Proof: If $y^{{{\frac {1}{b}}}}\leq x^{{{\frac {1}{b}}}}$, then $(y^{{{\frac {1}{b}}}})^{b}\leq (x^{{{\frac {1}{b}}}})^{b}$, and $y\leq x$, contradicting the assumption $y>x>0$. So $y^{{{\frac {1}{b}}}}>x^{{{\frac {1}{b}}}}>0$. Since a > 0, $y^{{{\frac {a}{b}}}}>x^{{{\frac {a}{b}}}}>0$. Thus $y^{r}>x^{r}>0$

### Continuity of rational powers

Now we'll use the preceding algebraic properties to prove continuity of all rational powers:

• $f(x)=x^{{{\frac {1}{n}}}}$ is continuous for all $n\in {\mathbb {N}}$and $x\geq 0$.

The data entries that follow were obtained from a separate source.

/-- Changed targets after the FINISH pass, none below its surface: nothing is built, or the queue ends (R126, R142). -/
theorem handTargets_finished (x : State) (changed : Bool) (surface : LR Int) (plan : Plan) (hcut : x.vc.state = .cutting)
    (hq : x.pc.queue = []) (h1 : x.pc.surface = some surface) (h2 : x.ru.plan = some plan)
    (h : changed = true → surface.l ≤ plan.target.l ∧ surface.r ≤ plan.target.r) :
    handTargets (x, changed) = x ∨
      handTargets (x, changed) = enterFinished { x with pc := { x.pc with planDeep := none } } := by
  cases changed with
  | false => exact .inl rfl
  | true =>
    obtain ⟨hl, hr⟩ := h rfl
    have heff : effState x = .cutting := by simp [effState, hcut]
    have hact : activePass x = none := by simp [activePass, hq]
    have hraise : raiseOffer x = none := by
      have hthin : ∀ a b : Int, a ≤ b → ¬(0 < (a - b) / 2) := fun a b hab => by omega
      unfold raiseOffer
      split
      · rename_i sf p held e1 e2 e3
        obtain rfl : sf = surface := Option.some.inj (e1.symm.trans h1)
        obtain rfl : p = plan := Option.some.inj (e2.symm.trans h2)
        simp [hthin _ _ hl, hthin _ _ hr]
      · rfl
    have happly : handTargets (x, true) = applyBuild x := by
      simp [handTargets, targetsChanged, heff, hcut, hact, buildFuel, build, hraise]
    rw [happly]
    by_cases hu : x.pc.uncertain = true
    · left
      simp [applyBuild, hcut, buildResult_uncertain, hu]
    · right
      have hres : buildResult true x = .empty := by
        rw [buildResult_eq true x surface plan h1 h2 (by simpa using hu)]
        simp [buildFrom, LR.zip, totalDepth_above _ _ _ _ hl, totalDepth_above _ _ _ _ hr]
      simp only [applyBuild, hcut, if_true, hres]
      rfl

/-- The end of the queue after the FINISH pass, whatever its changed targets come to (R142, R149). -/
theorem goesOn_finished (x : State) (changed : Bool) (surface : LR Int) (plan : Plan) (hcut : x.vc.state = .cutting)
    (hq : x.pc.queue = []) (h1 : x.pc.surface = some surface) (h2 : x.ru.plan = some plan)
    (h : changed = true → surface.l ≤ plan.target.l ∧ surface.r ≤ plan.target.r) (hslot : x.scu.slot = .none)
    (hc : x.vc.condPending = false) (ho : x.pc.rebuildOwed = false) :
    let t := goesOn (owedBuild (agree (handTargets (x, changed))))
    t.vc = { x.vc with state := .finished, sub := none } ∧ t.out = x.out.grewBy [.stop] [] ∧ t.fe = x.fe ∧
    t.pc = { x.pc with queueFinish := some surface, holds := HoldCauses.empty, planDeep := t.pc.planDeep } ∧
    t.ru.plan = x.ru.plan ∧ t.ru.replanOwed = x.ru.replanOwed ∧ t.ru.intentSeq = x.ru.intentSeq ∧
    t.ru.intent = x.ru.intent ∧ t.lc = handed .state x.lc ∧ t.scu = x.scu.freed ∧
    KeepsBut [.vc, .fe, .lc, .ru, .pc, .scu, .out] x t := by
  intro t
  rcases handTargets_finished x changed surface plan hcut hq h1 h2 h with hz | hz
  · obtain ⟨v, a, hy⟩ := agree_findings x
    have ht : t = enterFinished (slotHead { x with ru := { x.ru with violation := v, awaited := a } }) := by
      simp only [t, hz, hy]
      rw [owedBuild_none { x with ru := { x.ru with violation := v, awaited := a } } ho]
      exact goesOn_finishes _ hc hcut hq
    rw [slotHead_empty _ (by exact hq), releaseClaim_none _ (by exact hslot), enterFinished_eq _ (by exact hcut) rfl] at ht
    rw [ht]
    refine ⟨rfl, rfl, rfl, ?_, rfl, rfl, rfl, rfl, rfl, rfl, fun b hb => ?_⟩
    · simp [h1, hq]
    · cases b <;> simp_all [Block.same]
  · have hfin := enterFinished_eq { x with pc := { x.pc with planDeep := none } } hcut hslot
    have ht : t = enterFinished { x with pc := { x.pc with planDeep := none } } := by
      simp only [t, hz, hfin]
      rw [agree_elsewhere _ (by simp [effState]) (by simp [effState]), owedBuild_none _ (by exact ho),
        goesOn_elsewhere _ (by exact hc) (by simp)]
    rw [hfin] at ht
    rw [ht]
    refine ⟨rfl, rfl, rfl, ?_, rfl, rfl, rfl, rfl, rfl, rfl, fun b hb => ?_⟩
    · simp [h1, hq]
    · cases b <;> simp_all [Block.same]
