-- ==== Sys2Proof/Proofs/GroupViews.lean ====
section
/-! PROOFS. The group view and the reports of the Peer Table: classes, plans, agreement findings (R8, R113, R114, R119 to
R121, R123, R125 to R127, R130 to R132). -/

namespace Sys2Proof.Machine

open Sys2Proof

/-! ## Minima, targets, classes -/

/-- A running minimum over pairs of ceilings is at most each value it ranges over, and is attained (R120). -/
theorem foldl_least (m : Int) (l : List (LR Int)) :
    let x := l.foldl (fun a p => min a (min p.l p.r)) m
    x ≤ m ∧ (∀ y ∈ l, x ≤ y.l ∧ x ≤ y.r) ∧ (x = m ∨ ∃ y ∈ l, x = y.l ∨ x = y.r) := by
  induction l generalizing m with
  | nil => simp
  | cons p t ih =>
    obtain ⟨hm, hall, hatt⟩ := ih (min m (min p.l p.r))
    obtain ⟨hm1, hm2⟩ := le_min_iff.1 hm
    refine ⟨hm1, fun y hy => ?_, ?_⟩
    · rcases List.mem_cons.1 hy with rfl | hy
      · exact le_min_iff.1 hm2
      · exact hall y hy
    · rcases hatt with h | ⟨y, hy, h⟩
      · rcases min_choice m (min p.l p.r) with hc | hc
        · exact .inl (h.trans hc)
        · exact .inr ⟨p, .head _, (min_choice p.l p.r).imp (h.trans hc).trans (h.trans hc).trans⟩
      · exact .inr ⟨y, .tail _ hy, h⟩

theorem mem_memberCeilings (v : List ViewEntry) (p : ViewEntry → Bool) (y : LR Int) :
    y ∈ memberCeilings v p ↔ ∃ e ∈ v, e.cls = .member ∧ p e = true ∧ e.ceiling = some y := by
  simp only [memberCeilings, List.mem_filterMap]
  constructor
  · rintro ⟨e, he, hy⟩
    split at hy
    · rename_i h
      exact ⟨e, he, h.1, h.2, hy⟩
    · simp at hy
  · rintro ⟨e, he, h1, h2, hy⟩
    exact ⟨e, he, by simp [h1, h2, hy]⟩

/-- The least of the own ceilings and of those of the members that pass a test (R120). -/
theorem leastOf_members (own : LR Int) (v : List ViewEntry) (p : ViewEntry → Bool) (among : ViewEntry → Prop)
    (h : ∀ e, p e = true ↔ among e) :
    let x := leastOf own (memberCeilings v p)
    x ≤ own.l ∧ x ≤ own.r ∧
    (∀ e ∈ v, ∀ y, e.cls = .member → among e → e.ceiling = some y → x ≤ y.l ∧ x ≤ y.r) ∧
    (x = own.l ∨ x = own.r ∨ ∃ e ∈ v, ∃ y, e.cls = .member ∧ among e ∧ e.ceiling = some y ∧ (x = y.l ∨ x = y.r)) := by
  obtain ⟨hm, hall, hatt⟩ := foldl_least (min own.l own.r) (memberCeilings v p)
  refine ⟨hm.trans (min_le_left _ _), hm.trans (min_le_right _ _), fun e he y h1 h2 h3 => ?_, ?_⟩
  · exact hall y ((mem_memberCeilings v p y).2 ⟨e, he, h1, (h e).2 h2, h3⟩)
  · rcases hatt with hx | ⟨y, hy, hx⟩
    · rcases min_choice own.l own.r with hc | hc
      · exact .inl (hx.trans hc)
      · exact .inr (.inl (hx.trans hc))
    · obtain ⟨e, he, h1, h2, h3⟩ := (mem_memberCeilings v p y).1 hy
      exact .inr (.inr ⟨e, he, y, h1, (h e).1 h2, h3, hx⟩)

/-- The class of an own-car entry, by the rows of R113. -/
theorem currentCeiling_isSome (p : PeerState) (e : PeerEntry) (h : e.st = some p) :
    (currentCeiling e).isSome = true ↔ ∃ c, e.ceiling = some c ∧ (c.status = .normal ∨ c.status = .passive) ∧
      c.value.isSome ∧ ¬(p.annCeiling ≠ 0 ∧ seqNewer p.annCeiling c.seq = true) := by
  rcases hc : e.ceiling with _ | c
  · simp [currentCeiling, hc]
  · have hout : ceilingOutdated e = false ↔ ¬(p.annCeiling ≠ 0 ∧ seqNewer p.annCeiling c.seq = true) := by
      simp [ceilingOutdated, h, hc]
    by_cases hstat : c.status = .normal ∨ c.status = .passive
    · by_cases ho : ceilingOutdated e = false
      · have hn := hout.1 ho
        simp [currentCeiling, hc, hstat, ho]
        intro _
        simpa using hn
      · have hn := mt hout.2 ho
        simp only [currentCeiling, hc, hstat, ho]
        simp
        tauto
    · simp [currentCeiling, hc, hstat]

/-! ## The agreement findings -/

theorem isAbortStatus_iff (st : StationState) : isAbortStatus st = true ↔ st = .aborting ∨ st = .aborted := by
  cases st <;> simp [isAbortStatus]

/-- A member that is awaited (R131). -/
theorem isAwaited_iff (e : ViewEntry) : isAwaited e = true ↔ e.cls = .member ∧
    ¬(e.status = .aborting ∨ e.status = .aborted) ∧
    ∀ i c, e.intent = some i → e.stored = some c → seqOlder i.basis c.seq = true := by
  rw [← isAbortStatus_iff]
  rcases hi : e.intent with _ | i <;> rcases hs : e.stored with _ | c <;> simp [isAwaited, hi, hs, and_assoc]

theorem pairOut_iff (c : Settings) (b : Bool) (x y : Int) :
    pairOut c b x y = true ↔ (c.tolCar : Int) < |x - y| ∨ (b = true ∧ (c.tolBogie : Int) < |x - y|) := by
  simp [pairOut]

/-- A member whose intent lies out of tolerance (R130). -/
theorem memberOut_iff (c : Settings) (bogie : Fin 4) (own : LR Int) (e : ViewEntry) :
    memberOut c bogie own e = true ↔ ∃ i, e.cls = .member ∧ ¬(e.status = .aborting ∨ e.status = .aborted) ∧
      ¬isAwaited e = true ∧ e.intent = some i ∧ ∃ x y : Wheel,
        pairOut c (e.bogie == bogie) (own.get x) (i.target.get y) = true := by
  have hwheels : ∀ P : Wheel → Wheel → Prop, (∃ x y, P x y) ↔ P .l .l ∨ P .l .r ∨ P .r .l ∨ P .r .r := fun P => by
    constructor
    · rintro ⟨x, y, h⟩
      cases x <;> cases y <;> simp [h]
    · rintro (h | h | h | h) <;> exact ⟨_, _, h⟩
  simp only [hwheels, ← isAbortStatus_iff]
  by_cases hc : e.cls = .member ∧ isAbortStatus e.status = false ∧ isAwaited e = false
  · rcases hi : e.intent with _ | i
    · simp [memberOut, comparedIntent, hi]
    · simp [memberOut, comparedIntent, hc, hi, LR.get, or_assoc]
  · simp only [memberOut, comparedIntent, hc, if_false]
    simp
    tauto

/-! ## Views in station order -/

theorem viewEntry_state {car : Fin 16} {e : PeerEntry} {x : ViewEntry} (h : viewEntry car e = some x) :
    x.station = e.station ∧ x.stored = e.ceiling ∧ ∃ p, e.st = some p ∧ x.bogie = p.bogie ∧ x.status = p.status := by
  unfold viewEntry at h
  split at h
  · rename_i p hp
    split at h
    · obtain rfl := Option.some.inj h
      exact ⟨rfl, rfl, p, hp, rfl, rfl⟩
    · simp at h
  · simp at h

/-- The group view is in station order, one entry a station (R102, R114). -/
theorem groupView_sorted (s : State) (h : s.peers.Pairwise fun a b => a.station < b.station) :
    (groupView s).Pairwise fun a b => a.station < b.station := by
  refine List.Pairwise.filterMap _ (fun a b hab x hx y hy => ?_) h
  rw [(viewEntry_state hx).1, (viewEntry_state hy).1]
  exact hab

theorem eq_of_station {v : List ViewEntry} (h : v.Pairwise fun a b => a.station < b.station) {x y : ViewEntry}
    (hx : x ∈ v) (hy : y ∈ v) (hs : x.station = y.station) : x = y := by
  have hnodup : (v.map ViewEntry.station).Nodup := List.pairwise_map.2 (h.imp fun hab => ne_of_lt hab)
  exact List.inj_on_of_nodup_map hnodup hx hy hs

theorem peer_eq_of_station {t : List PeerEntry} (h : t.Pairwise fun a b => a.station < b.station) {x y : PeerEntry}
    (hx : x ∈ t) (hy : y ∈ t) (hs : x.station = y.station) : x = y := by
  have hnodup : (t.map PeerEntry.station).Nodup := List.pairwise_map.2 (h.imp fun hab => ne_of_lt hab)
  exact List.inj_on_of_nodup_map hnodup hx hy hs

/-- The entry taken for a station is the one that stands there, or a new one (R104). -/
theorem entryOf_eq {s : State} (h : s.peers.Pairwise fun a b => a.station < b.station) {e : PeerEntry}
    (he : e ∈ s.peers) : entryOf e.station s = e := by
  rcases hf : findPeer e.station s.peers with _ | e'
  · have := List.find?_eq_none.1 hf e he
    simp at this
  · have hmem : e' ∈ s.peers := List.mem_of_find?_eq_some hf
    have hst : e'.station = e.station := by simpa using List.find?_some hf
    simp [entryOf, hf, peer_eq_of_station h hmem he hst]

theorem entryOf_station (n : Fin 16) (s : State) : (entryOf n s).station = n := by
  rcases hf : findPeer n s.peers with _ | e
  · simp [entryOf, hf, PeerEntry.new]
  · simpa [entryOf, hf] using List.find?_some hf

/-- A view that changed in an input of the plan is reported (R114, R125). -/
theorem inputMoved_reported {v v' : List ViewEntry} (h : v.Pairwise fun a b => a.station < b.station)
    (hm : InputMoved v v') : v.map reportKey ≠ v'.map reportKey := by
  obtain ⟨x, hx, y, hy, hs, hmoved⟩ := hm
  intro heq
  have hkey : reportKey y ∈ v.map reportKey := by
    rw [heq]
    exact List.mem_map_of_mem hy
  obtain ⟨x', hx', hk⟩ := List.mem_map.1 hkey
  simp only [reportKey, ReportKey.mk.injEq] at hk
  obtain ⟨hstation, hname, hceil, -, -⟩ := hk
  obtain rfl := eq_of_station h hx' hx (hstation.trans hs.symm)
  rcases hmoved with hn | ⟨-, hc⟩
  · exact hn hname
  · exact hc hceil

/-- A view that changed in an input of the plan is one to re-plan on (R125). -/
theorem inputMoved_changes {v v' : List ViewEntry} (h : v.Pairwise fun a b => a.station < b.station)
    (hm : InputMoved v v') : inputsChanged v v' = true := by
  obtain ⟨x, hx, y, hy, hs, hmoved⟩ := hm
  rcases hmoved with hn | ⟨hmem, hc⟩
  · have hclass : classChanged v v' = true := by
      simp only [classChanged, List.any_eq_true]
      exact ⟨y, hy, x, hx, by simp [hs, hn]⟩
    simp [inputsChanged, hclass]
  · have hinputs : planInputs v ≠ planInputs v' := fun heq => by
      have hin : (y.station, y.bogie, y.ceiling) ∈ planInputs v := by
        rw [heq]
        exact List.mem_filterMap.2 ⟨y, hy, by simp [hmem]⟩
      obtain ⟨x', hx', hk⟩ := List.mem_filterMap.1 hin
      split at hk
      · simp only [Option.some.injEq, Prod.mk.injEq] at hk
        obtain ⟨hstation, -, hceil⟩ := hk
        obtain rfl := eq_of_station h hx' hx (hstation.trans hs.symm)
        exact hc hceil
      · simp at hk
    simp [inputsChanged, hinputs]

/-! ## A CEILING heard -/

section Ceiling

variable {f : LinkFrame} {c : StoredCeiling} {s a : State} (h : HearsCeiling f c s a)
include h

theorem HearsCeiling.delivers : exec (.ceilingReceived f) s = .next (ruReport false (groupView s) a) := by
  obtain ⟨hf, hg, hread, -, ha⟩ := h
  have hdeliver : deliverCeiling f.station c s = ruReport false (groupView s) a := by
    rw [ha]
    rfl
  simp only [exec, execCeilingReceived, receive, hg, hf, hread, if_false, hdeliver]
  simp

theorem HearsCeiling.keeps : a.vc = s.vc ∧ a.fe = s.fe ∧ a.ru = s.ru ∧ a.pc = s.pc ∧ a.scu = s.scu ∧ a.ss = s.ss ∧
    a.lc = s.lc ∧ a.cp = s.cp ∧ a.out = s.out := by
  obtain ⟨-, -, -, -, rfl⟩ := h
  exact ⟨rfl, rfl, rfl, rfl, rfl, rfl, rfl, rfl, rfl⟩

theorem HearsCeiling.sorted : s.peers.Pairwise (fun a b => a.station < b.station) ∧
    a.peers.Pairwise (fun a b => a.station < b.station) := by
  obtain ⟨-, -, -, hpeers, rfl⟩ := h
  exact ⟨hpeers.1, putPeer_sorted _ _ hpeers.1⟩

/-- A CEILING leaves the bogie and the status of every entry (R109). -/
theorem HearsCeiling.same_state {x y : ViewEntry} (hx : x ∈ groupView s) (hy : y ∈ groupView a)
    (hs : x.station = y.station) : x.bogie = y.bogie ∧ x.status = y.status := by
  obtain ⟨e, he, hex⟩ := List.mem_filterMap.1 hx
  obtain ⟨e', he', hey⟩ := List.mem_filterMap.1 hy
  have hsort := h.sorted.1
  obtain ⟨hxs, -, p, hp, hxb, hxst⟩ := viewEntry_state hex
  obtain ⟨hys, -, p', hp', hyb, hyst⟩ := viewEntry_state hey
  have hstation : e.station = e'.station := by rw [← hxs, hs, hys]
  have htaken : ∀ g : PeerEntry, (takeCeilingFrame c g).st = g.st ∧ (takeCeilingFrame c g).station = g.station := fun g => by
    simp only [takeCeilingFrame, touchPeer]
    (repeat' split) <;> exact ⟨rfl, rfl⟩
  have hst : e'.st = e.st := by
    obtain ⟨-, -, -, -, rfl⟩ := h
    rcases mem_putPeer _ _ _ he' with rfl | hin
    · have hn : e.station = f.station := by rw [hstation, (htaken _).2, entryOf_station]
      rw [(htaken _).1, ← hn, entryOf_eq hsort he]
    · rw [peer_eq_of_station hsort he hin hstation]
  obtain rfl : p' = p := by rw [hst, hp] at hp'; exact (Option.some.inj hp').symm
  exact ⟨hxb.trans hyb.symm, hxst.trans hyst.symm⟩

Proof: Given $\epsilon >0$, let $\delta =|c^{{{\frac {n-1}{n}}}}|\epsilon$. Then $|x-c|<\delta \implies$

$|x^{{{\frac {1}{n}}}}-c^{{{\frac {1}{n}}}}|={\frac {|x^{{{\frac {1}{n}}}}-c^{{{\frac {1}{n}}}}||x^{{{\frac {n-1}{n}}}}+x^{{{\frac {n-2}{n}}}}c^{{{\frac {1}{n}}}}+\cdots +x^{{{\frac {1}{n}}}}c^{{{\frac {n-2}{n}}}}+c^{{{\frac {n-1}{n}}}}|}{|x^{{{\frac {n-1}{n}}}}+x^{{{\frac {n-2}{n}}}}c^{{{\frac {1}{n}}}}+\cdots +x^{{{\frac {1}{n}}}}c^{{{\frac {n-2}{n}}}}+c^{{{\frac {n-1}{n}}}}|}}$$={\frac {|x-c|}{|x^{{{\frac {n-1}{n}}}}+x^{{{\frac {n-2}{n}}}}c^{{{\frac {1}{n}}}}+\cdots +x^{{{\frac {1}{n}}}}c^{{{\frac {n-2}{n}}}}+c^{{{\frac {n-1}{n}}}}|}}$$\leq {\frac {|x-c|}{|c^{{{\frac {n-1}{n}}}}|}}<{\frac {|c^{{{\frac {n-1}{n}}}}|\epsilon }{|c^{{{\frac {n-1}{n}}}}|}}=\epsilon$.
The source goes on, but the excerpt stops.